NAIROBI - Kenyan telecoms firm Safaricom posted higher ​full-year group ⁠earnings before interest and taxes (EBIT) on Thursday, ‌as losses in its Ethiopia unit shrank and service ​revenue grew.

Safaricom said its EBIT rose 59% to ​153.9 billion shillings ($1.2 ​billion) in its full-year to end-March.

Safaricom, partly owned by South Africa's Vodacom and ⁠Britain's Vodafone, launched in Ethiopia in 2022 as the government there opened the closely controlled economy to foreign competition.

It said its ​EBIT loss ‌from the ⁠Ethiopian unit ⁠narrowed to 30.1 billion shillings from 61.1 billion shillings ​a year earlier.

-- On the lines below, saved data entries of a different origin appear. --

@[simp] theorem lampCheckExpires_frame (s : State) :
    (lampCheckExpires s).pending = s.pending ∧ (lampCheckExpires s).run = s.run ∧
    (lampCheckExpires s).port.noticeRead = s.port.noticeRead ∧
    (lampCheckExpires s).port.intEnable = s.port.intEnable ∧
    (lampCheckExpires s).port.displayLost = s.port.displayLost ∧
    (lampCheckExpires s).port.livenessTimer = s.port.livenessTimer ∧
    (lampCheckExpires s).port.sweepTimer = s.port.sweepTimer ∧
    (lampCheckExpires s).port.sweepPlace = s.port.sweepPlace ∧
    (lampCheckExpires s).port.sweepHeld = s.port.sweepHeld ∧
    (lampCheckExpires s).port.sweepCount = s.port.sweepCount ∧
    (lampCheckExpires s).port.writeRefused = s.port.writeRefused ∧
    (lampCheckExpires s).port.refusedAddress = s.port.refusedAddress ∧ (lampCheckExpires s).outside = s.outside ∧
    (lampCheckExpires s).setup = s.setup ∧ (lampCheckExpires s).signals = s.signals ∧
    (lampCheckExpires s).sense = s.sense ∧ (lampCheckExpires s).line = s.line ∧
    (lampCheckExpires s).doors = s.doors ∧ (lampCheckExpires s).warnings = s.warnings ∧
    (lampCheckExpires s).gauges = s.gauges ∧ (lampCheckExpires s).faults = s.faults ∧
    (lampCheckExpires s).shop.session = s.shop.session ∧ (lampCheckExpires s).shop.forced = s.shop.forced ∧
    (lampCheckExpires s).shop.receiver = s.shop.receiver ∧ (lampCheckExpires s).shop.rate = s.shop.rate ∧
    (lampCheckExpires s).shop.nextRate = s.shop.nextRate ∧ (lampCheckExpires s).shop.gapTimer = s.shop.gapTimer ∧
    (lampCheckExpires s).shop.idleTimer = s.shop.idleTimer := by
  unfold lampCheckExpires; split <;> simp

@[simp] theorem endLampCheck_frame (code : ResultCode) (cause : EndCause) (s : State) :
    (endLampCheck code cause s).pending = s.pending ∧ (endLampCheck code cause s).now = s.now ∧
    (endLampCheck code cause s).run = s.run ∧ (endLampCheck code cause s).port.noticeRead = s.port.noticeRead ∧
    (endLampCheck code cause s).port.intEnable = s.port.intEnable ∧
    (endLampCheck code cause s).port.displayLost = s.port.displayLost ∧
    (endLampCheck code cause s).port.livenessTimer = s.port.livenessTimer ∧
    (endLampCheck code cause s).port.sweepTimer = s.port.sweepTimer ∧
    (endLampCheck code cause s).port.sweepPlace = s.port.sweepPlace ∧
    (endLampCheck code cause s).port.sweepHeld = s.port.sweepHeld ∧
    (endLampCheck code cause s).port.sweepCount = s.port.sweepCount ∧
    (endLampCheck code cause s).port.writeRefused = s.port.writeRefused ∧
    (endLampCheck code cause s).port.refusedAddress = s.port.refusedAddress ∧
    (endLampCheck code cause s).outside = s.outside ∧ (endLampCheck code cause s).setup = s.setup ∧
    (endLampCheck code cause s).signals = s.signals ∧ (endLampCheck code cause s).sense = s.sense ∧
    (endLampCheck code cause s).line = s.line ∧ (endLampCheck code cause s).doors = s.doors ∧
    (endLampCheck code cause s).warnings = s.warnings ∧ (endLampCheck code cause s).gauges = s.gauges ∧
    (endLampCheck code cause s).faults = s.faults ∧ (endLampCheck code cause s).shop.session = s.shop.session ∧
    (endLampCheck code cause s).shop.forced = s.shop.forced ∧
    (endLampCheck code cause s).shop.receiver = s.shop.receiver ∧
    (endLampCheck code cause s).shop.rate = s.shop.rate ∧
    (endLampCheck code cause s).shop.nextRate = s.shop.nextRate ∧
    (endLampCheck code cause s).shop.gapTimer = s.shop.gapTimer ∧
    (endLampCheck code cause s).shop.idleTimer = s.shop.idleTimer := by
  unfold endLampCheck; split <;> simp

@[simp] theorem endWorkshopLampCheck_frame (cause : EndCause) (s : State) :
    (endWorkshopLampCheck cause s).pending = s.pending ∧ (endWorkshopLampCheck cause s).now = s.now ∧
    (endWorkshopLampCheck cause s).run = s.run ∧
    (endWorkshopLampCheck cause s).port.noticeRead = s.port.noticeRead ∧
    (endWorkshopLampCheck cause s).port.intEnable = s.port.intEnable ∧
    (endWorkshopLampCheck cause s).port.displayLost = s.port.displayLost ∧
    (endWorkshopLampCheck cause s).port.livenessTimer = s.port.livenessTimer ∧
    (endWorkshopLampCheck cause s).port.sweepTimer = s.port.sweepTimer ∧
    (endWorkshopLampCheck cause s).port.sweepPlace = s.port.sweepPlace ∧
    (endWorkshopLampCheck cause s).port.sweepHeld = s.port.sweepHeld ∧
    (endWorkshopLampCheck cause s).port.sweepCount = s.port.sweepCount ∧
    (endWorkshopLampCheck cause s).port.writeRefused = s.port.writeRefused ∧
    (endWorkshopLampCheck cause s).port.refusedAddress = s.port.refusedAddress ∧
    (endWorkshopLampCheck cause s).mem = s.mem ∧ (endWorkshopLampCheck cause s).outside = s.outside ∧
    (endWorkshopLampCheck cause s).setup = s.setup ∧ (endWorkshopLampCheck cause s).signals = s.signals ∧
    (endWorkshopLampCheck cause s).sense = s.sense ∧ (endWorkshopLampCheck cause s).line = s.line ∧
    (endWorkshopLampCheck cause s).doors = s.doors ∧ (endWorkshopLampCheck cause s).warnings = s.warnings ∧
    (endWorkshopLampCheck cause s).gauges = s.gauges ∧ (endWorkshopLampCheck cause s).faults = s.faults ∧
    (endWorkshopLampCheck cause s).shop.session = s.shop.session ∧
    (endWorkshopLampCheck cause s).shop.forced = s.shop.forced ∧
    (endWorkshopLampCheck cause s).shop.receiver = s.shop.receiver ∧
    (endWorkshopLampCheck cause s).shop.rate = s.shop.rate ∧
    (endWorkshopLampCheck cause s).shop.nextRate = s.shop.nextRate ∧
    (endWorkshopLampCheck cause s).shop.gapTimer = s.shop.gapTimer ∧
    (endWorkshopLampCheck cause s).shop.idleTimer = s.shop.idleTimer := by
  unfold endWorkshopLampCheck; split <;> simp
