-- ==== Sys2Proof/Laws/FrameSense.lean ====
section
/-! SUPPORT. Frames: what each operation of the sense scanner leaves as it was. -/

namespace Sys2Proof.Machine

@[simp] theorem putChannel_frame (c : Nat) (x : SenseChannel) (s : State) :
    (putChannel c x s).pending = s.pending ∧ (putChannel c x s).now = s.now ∧ (putChannel c x s).run = s.run ∧
    (putChannel c x s).port = s.port ∧ (putChannel c x s).mem = s.mem ∧ (putChannel c x s).outside = s.outside ∧
    (putChannel c x s).setup = s.setup ∧ (putChannel c x s).signals = s.signals ∧
    (putChannel c x s).line = s.line ∧ (putChannel c x s).doors = s.doors ∧
    (putChannel c x s).warnings = s.warnings ∧ (putChannel c x s).comp = s.comp ∧
    (putChannel c x s).gauges = s.gauges ∧ (putChannel c x s).faults = s.faults ∧ (putChannel c x s).shop = s.shop := by
  simp [putChannel]

@[simp] theorem writeChannel_frame (c : Nat) (x : SenseChannel) (s : State) :
    (writeChannel c x s).pending = s.pending ∧ (writeChannel c x s).now = s.now ∧
    (writeChannel c x s).run = s.run ∧ (writeChannel c x s).port.noticeRead = s.port.noticeRead ∧
    (writeChannel c x s).port.intEnable = s.port.intEnable ∧
    (writeChannel c x s).port.displayLost = s.port.displayLost ∧
    (writeChannel c x s).port.livenessTimer = s.port.livenessTimer ∧
    (writeChannel c x s).port.sweepTimer = s.port.sweepTimer ∧
    (writeChannel c x s).port.sweepPlace = s.port.sweepPlace ∧
    (writeChannel c x s).port.sweepHeld = s.port.sweepHeld ∧
    (writeChannel c x s).port.sweepCount = s.port.sweepCount ∧
    (writeChannel c x s).port.writeRefused = s.port.writeRefused ∧
    (writeChannel c x s).port.refusedAddress = s.port.refusedAddress ∧ (writeChannel c x s).mem = s.mem ∧
    (writeChannel c x s).outside = s.outside ∧ (writeChannel c x s).setup = s.setup ∧
    (writeChannel c x s).signals = s.signals ∧ (writeChannel c x s).line = s.line ∧
    (writeChannel c x s).gauges = s.gauges ∧ (writeChannel c x s).shop = s.shop := by
  simp [writeChannel]

@[simp] theorem deliverChannel_frame (c : Nat) (x : SenseChannel) (s : State) :
    (deliverChannel c x s).pending = s.pending ∧ (deliverChannel c x s).now = s.now ∧
    (deliverChannel c x s).run = s.run ∧ (deliverChannel c x s).port.noticeRead = s.port.noticeRead ∧
    (deliverChannel c x s).port.intEnable = s.port.intEnable ∧
    (deliverChannel c x s).port.displayLost = s.port.displayLost ∧
    (deliverChannel c x s).port.livenessTimer = s.port.livenessTimer ∧
    (deliverChannel c x s).port.sweepTimer = s.port.sweepTimer ∧
    (deliverChannel c x s).port.sweepPlace = s.port.sweepPlace ∧
    (deliverChannel c x s).port.sweepHeld = s.port.sweepHeld ∧
    (deliverChannel c x s).port.sweepCount = s.port.sweepCount ∧
    (deliverChannel c x s).port.writeRefused = s.port.writeRefused ∧
    (deliverChannel c x s).port.refusedAddress = s.port.refusedAddress ∧
    (deliverChannel c x s).outside = s.outside ∧ (deliverChannel c x s).setup = s.setup ∧
    (deliverChannel c x s).sense = s.sense ∧ (deliverChannel c x s).line = s.line ∧
    (deliverChannel c x s).shop.receiver = s.shop.receiver ∧ (deliverChannel c x s).shop.rate = s.shop.rate ∧
    (deliverChannel c x s).shop.nextRate = s.shop.nextRate ∧
    (deliverChannel c x s).shop.gapTimer = s.shop.gapTimer ∧
    (deliverChannel c x s).shop.idleTimer = s.shop.idleTimer := by
  unfold deliverChannel; (try dsimp only); repeat' (first | (simp; done) | split)

@[simp] theorem faultChanged_frame (c : Nat) (x : SenseChannel) (s : State) :
    (faultChanged c x s).pending = s.pending ∧ (faultChanged c x s).now = s.now ∧
    (faultChanged c x s).run = s.run ∧ (faultChanged c x s).port.noticeRead = s.port.noticeRead ∧
    (faultChanged c x s).port.intEnable = s.port.intEnable ∧
    (faultChanged c x s).port.displayLost = s.port.displayLost ∧
    (faultChanged c x s).port.livenessTimer = s.port.livenessTimer ∧
    (faultChanged c x s).port.sweepTimer = s.port.sweepTimer ∧
    (faultChanged c x s).port.sweepPlace = s.port.sweepPlace ∧
    (faultChanged c x s).port.sweepHeld = s.port.sweepHeld ∧
    (faultChanged c x s).port.sweepCount = s.port.sweepCount ∧
    (faultChanged c x s).port.writeRefused = s.port.writeRefused ∧
    (faultChanged c x s).port.refusedAddress = s.port.refusedAddress ∧ (faultChanged c x s).mem = s.mem ∧
    (faultChanged c x s).outside = s.outside ∧ (faultChanged c x s).setup = s.setup ∧
    (faultChanged c x s).signals = s.signals ∧ (faultChanged c x s).sense = s.sense ∧
    (faultChanged c x s).line = s.line ∧ (faultChanged c x s).doors = s.doors ∧
    (faultChanged c x s).gauges = s.gauges ∧ (faultChanged c x s).shop = s.shop := by
  simp [faultChanged]

@[simp] theorem sampleTaken_frame (c : Nat) (r : SenseChannel × Bool) (s : State) :
    (sampleTaken c r s).pending = s.pending ∧ (sampleTaken c r s).now = s.now ∧ (sampleTaken c r s).run = s.run ∧
    (sampleTaken c r s).port.noticeRead = s.port.noticeRead ∧
    (sampleTaken c r s).port.intEnable = s.port.intEnable ∧
    (sampleTaken c r s).port.displayLost = s.port.displayLost ∧
    (sampleTaken c r s).port.livenessTimer = s.port.livenessTimer ∧
    (sampleTaken c r s).port.sweepTimer = s.port.sweepTimer ∧
    (sampleTaken c r s).port.sweepPlace = s.port.sweepPlace ∧
    (sampleTaken c r s).port.sweepHeld = s.port.sweepHeld ∧
    (sampleTaken c r s).port.sweepCount = s.port.sweepCount ∧
    (sampleTaken c r s).port.writeRefused = s.port.writeRefused ∧
    (sampleTaken c r s).port.refusedAddress = s.port.refusedAddress ∧ (sampleTaken c r s).outside = s.outside ∧
    (sampleTaken c r s).setup = s.setup ∧ (sampleTaken c r s).line = s.line ∧
    (sampleTaken c r s).shop.receiver = s.shop.receiver ∧ (sampleTaken c r s).shop.rate = s.shop.rate ∧
    (sampleTaken c r s).shop.nextRate = s.shop.nextRate ∧ (sampleTaken c r s).shop.gapTimer = s.shop.gapTimer ∧
    (sampleTaken c r s).shop.idleTimer = s.shop.idleTimer := by
  simp [sampleTaken]

@[simp] theorem advanceSample_frame (c due : Nat) (s : State) :
    (advanceSample c due s).pending = s.pending ∧ (advanceSample c due s).now = s.now ∧
    (advanceSample c due s).run = s.run ∧ (advanceSample c due s).port = s.port ∧
    (advanceSample c due s).mem = s.mem ∧ (advanceSample c due s).outside = s.outside ∧
    (advanceSample c due s).setup = s.setup ∧ (advanceSample c due s).signals = s.signals ∧
    (advanceSample c due s).line = s.line ∧ (advanceSample c due s).doors = s.doors ∧
    (advanceSample c due s).warnings = s.warnings ∧ (advanceSample c due s).comp = s.comp ∧
    (advanceSample c due s).gauges = s.gauges ∧ (advanceSample c due s).faults = s.faults ∧
    (advanceSample c due s).shop = s.shop := by
  simp [advanceSample]

@[simp] theorem sample_frame (c reading : Nat) (s : State) :
    (sample c reading s).pending = s.pending ∧ (sample c reading s).run = s.run ∧
    (sample c reading s).port.noticeRead = s.port.noticeRead ∧
    (sample c reading s).port.intEnable = s.port.intEnable ∧
    (sample c reading s).port.displayLost = s.port.displayLost ∧
    (sample c reading s).port.livenessTimer = s.port.livenessTimer ∧
    (sample c reading s).port.sweepTimer = s.port.sweepTimer ∧
    (sample c reading s).port.sweepPlace = s.port.sweepPlace ∧
    (sample c reading s).port.sweepHeld = s.port.sweepHeld ∧
    (sample c reading s).port.sweepCount = s.port.sweepCount ∧
    (sample c reading s).port.writeRefused = s.port.writeRefused ∧
    (sample c reading s).port.refusedAddress = s.port.refusedAddress ∧ (sample c reading s).outside = s.outside ∧
    (sample c reading s).setup = s.setup ∧ (sample c reading s).line = s.line ∧
    (sample c reading s).shop.receiver = s.shop.receiver ∧ (sample c reading s).shop.rate = s.shop.rate ∧
    (sample c reading s).shop.nextRate = s.shop.nextRate ∧ (sample c reading s).shop.gapTimer = s.shop.gapTimer ∧
    (sample c reading s).shop.idleTimer = s.shop.idleTimer := by
  simp [sample]

@[simp] theorem edge_frame (c after : Nat) (s : State) :
    (edge c after s).pending = s.pending ∧ (edge c after s).run = s.run ∧ (edge c after s).port = s.port ∧
    (edge c after s).mem = s.mem ∧ (edge c after s).outside = s.outside ∧ (edge c after s).setup = s.setup ∧
    (edge c after s).signals = s.signals ∧ (edge c after s).line = s.line ∧ (edge c after s).doors = s.doors ∧
    (edge c after s).warnings = s.warnings ∧ (edge c after s).comp = s.comp ∧ (edge c after s).gauges = s.gauges ∧
    (edge c after s).faults = s.faults ∧ (edge c after s).shop = s.shop := by
  simp [edge]

@[simp] theorem startCheck_frame (slot c : Nat) (s : State) :
    (startCheck slot c s).pending = s.pending ∧ (startCheck slot c s).now = s.now ∧
    (startCheck slot c s).run = s.run ∧ (startCheck slot c s).port.noticeRead = s.port.noticeRead ∧
    (startCheck slot c s).port.intEnable = s.port.intEnable ∧
    (startCheck slot c s).port.displayLost = s.port.displayLost ∧
    (startCheck slot c s).port.livenessTimer = s.port.livenessTimer ∧
    (startCheck slot c s).port.sweepTimer = s.port.sweepTimer ∧
    (startCheck slot c s).port.sweepPlace = s.port.sweepPlace ∧
    (startCheck slot c s).port.sweepHeld = s.port.sweepHeld ∧
    (startCheck slot c s).port.sweepCount = s.port.sweepCount ∧
    (startCheck slot c s).port.writeRefused = s.port.writeRefused ∧
    (startCheck slot c s).port.refusedAddress = s.port.refusedAddress ∧ (startCheck slot c s).mem = s.mem ∧
    (startCheck slot c s).outside = s.outside ∧ (startCheck slot c s).setup = s.setup ∧
    (startCheck slot c s).signals = s.signals ∧ (startCheck slot c s).line = s.line ∧
    (startCheck slot c s).gauges = s.gauges ∧ (startCheck slot c s).shop = s.shop := by
  simp [startCheck]

@[simp] theorem judgeCheck_frame (c : Nat) (w : WiringCheck) (held measured : SenseChannel) (s : State) :
    (judgeCheck c w held measured s).pending = s.pending ∧ (judgeCheck c w held measured s).now = s.now ∧
    (judgeCheck c w held measured s).run = s.run ∧
    (judgeCheck c w held measured s).port.noticeRead = s.port.noticeRead ∧
    (judgeCheck c w held measured s).port.intEnable = s.port.intEnable ∧
    (judgeCheck c w held measured s).port.displayLost = s.port.displayLost ∧
    (judgeCheck c w held measured s).port.livenessTimer = s.port.livenessTimer ∧
    (judgeCheck c w held measured s).port.sweepTimer = s.port.sweepTimer ∧
    (judgeCheck c w held measured s).port.sweepPlace = s.port.sweepPlace ∧
    (judgeCheck c w held measured s).port.sweepHeld = s.port.sweepHeld ∧
    (judgeCheck c w held measured s).port.sweepCount = s.port.sweepCount ∧
    (judgeCheck c w held measured s).port.writeRefused = s.port.writeRefused ∧
    (judgeCheck c w held measured s).port.refusedAddress = s.port.refusedAddress ∧
    (judgeCheck c w held measured s).outside = s.outside ∧ (judgeCheck c w held measured s).setup = s.setup ∧
    (judgeCheck c w held measured s).line = s.line ∧
    (judgeCheck c w held measured s).shop.receiver = s.shop.receiver ∧
    (judgeCheck c w held measured s).shop.rate = s.shop.rate ∧
    (judgeCheck c w held measured s).shop.nextRate = s.shop.nextRate ∧
    (judgeCheck c w held measured s).shop.gapTimer = s.shop.gapTimer ∧
    (judgeCheck c w held measured s).shop.idleTimer = s.shop.idleTimer := by
  simp [judgeCheck]

@[simp] theorem measured_frame (c reading : Nat) (w : WiringCheck) (s : State) :
    (measured c reading w s).pending = s.pending ∧ (measured c reading w s).now = s.now ∧
    (measured c reading w s).run = s.run ∧ (measured c reading w s).port.noticeRead = s.port.noticeRead ∧
    (measured c reading w s).port.intEnable = s.port.intEnable ∧
    (measured c reading w s).port.displayLost = s.port.displayLost ∧
    (measured c reading w s).port.livenessTimer = s.port.livenessTimer ∧
    (measured c reading w s).port.sweepTimer = s.port.sweepTimer ∧
    (measured c reading w s).port.sweepPlace = s.port.sweepPlace ∧
    (measured c reading w s).port.sweepHeld = s.port.sweepHeld ∧
    (measured c reading w s).port.sweepCount = s.port.sweepCount ∧
    (measured c reading w s).port.writeRefused = s.port.writeRefused ∧
    (measured c reading w s).port.refusedAddress = s.port.refusedAddress ∧
    (measured c reading w s).outside = s.outside ∧ (measured c reading w s).setup = s.setup ∧
    (measured c reading w s).line = s.line ∧ (measured c reading w s).shop.receiver = s.shop.receiver ∧
    (measured c reading w s).shop.rate = s.shop.rate ∧ (measured c reading w s).shop.nextRate = s.shop.nextRate ∧
    (measured c reading w s).shop.gapTimer = s.shop.gapTimer ∧
    (measured c reading w s).shop.idleTimer = s.shop.idleTimer := by
  unfold measured; (try dsimp only); repeat' (first | (simp; done) | split)

@[simp] theorem wiringMeasurement_frame (c reading : Nat) (s : State) :
    (wiringMeasurement c reading s).pending = s.pending ∧ (wiringMeasurement c reading s).run = s.run ∧
    (wiringMeasurement c reading s).port.noticeRead = s.port.noticeRead ∧
    (wiringMeasurement c reading s).port.intEnable = s.port.intEnable ∧
    (wiringMeasurement c reading s).port.displayLost = s.port.displayLost ∧
    (wiringMeasurement c reading s).port.livenessTimer = s.port.livenessTimer ∧
    (wiringMeasurement c reading s).port.sweepTimer = s.port.sweepTimer ∧
    (wiringMeasurement c reading s).port.sweepPlace = s.port.sweepPlace ∧
    (wiringMeasurement c reading s).port.sweepHeld = s.port.sweepHeld ∧
    (wiringMeasurement c reading s).port.sweepCount = s.port.sweepCount ∧
    (wiringMeasurement c reading s).port.writeRefused = s.port.writeRefused ∧
    (wiringMeasurement c reading s).port.refusedAddress = s.port.refusedAddress ∧
    (wiringMeasurement c reading s).outside = s.outside ∧ (wiringMeasurement c reading s).setup = s.setup ∧
    (wiringMeasurement c reading s).line = s.line ∧
    (wiringMeasurement c reading s).shop.receiver = s.shop.receiver ∧
    (wiringMeasurement c reading s).shop.rate = s.shop.rate ∧
    (wiringMeasurement c reading s).shop.nextRate = s.shop.nextRate ∧
    (wiringMeasurement c reading s).shop.gapTimer = s.shop.gapTimer ∧
    (wiringMeasurement c reading s).shop.idleTimer = s.shop.idleTimer := by
  unfold wiringMeasurement; split <;> simp

@[simp] theorem abortCheck_frame (r : Bool) (c : Nat) (s : State) :
    (abortCheck r c s).pending = s.pending ∧ (abortCheck r c s).now = s.now ∧ (abortCheck r c s).run = s.run ∧
    (abortCheck r c s).port.noticeRead = s.port.noticeRead ∧ (abortCheck r c s).port.intEnable = s.port.intEnable ∧
    (abortCheck r c s).port.displayLost = s.port.displayLost ∧
    (abortCheck r c s).port.livenessTimer = s.port.livenessTimer ∧
    (abortCheck r c s).port.sweepTimer = s.port.sweepTimer ∧ (abortCheck r c s).port.sweepPlace = s.port.sweepPlace ∧
    (abortCheck r c s).port.sweepHeld = s.port.sweepHeld ∧ (abortCheck r c s).port.sweepCount = s.port.sweepCount ∧
    (abortCheck r c s).port.writeRefused = s.port.writeRefused ∧
    (abortCheck r c s).port.refusedAddress = s.port.refusedAddress ∧ (abortCheck r c s).outside = s.outside ∧
    (abortCheck r c s).setup = s.setup ∧ (abortCheck r c s).signals = s.signals ∧ (abortCheck r c s).line = s.line ∧
    (abortCheck r c s).gauges = s.gauges ∧ (abortCheck r c s).shop = s.shop := by
  unfold abortCheck; (try dsimp only); repeat' (first | (simp; done) | split)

Group service revenue ‌jumped 11% to 414.1 ⁠billion shillings, while net income was up 67% to 99.7 billion shillings, Chief Executive Officer Peter Ndegwa said at a post-earnings investor briefing. In December, Kenya's government said it would sell a 15% stake in Safaricom to Vodacom for about $1.6 billion. The government's Safaricom stake ‌will be reduced to 20% from ⁠the current 35%. The sale is ​still awaiting the regulator's approval and the conclusion of the case challenging the transaction.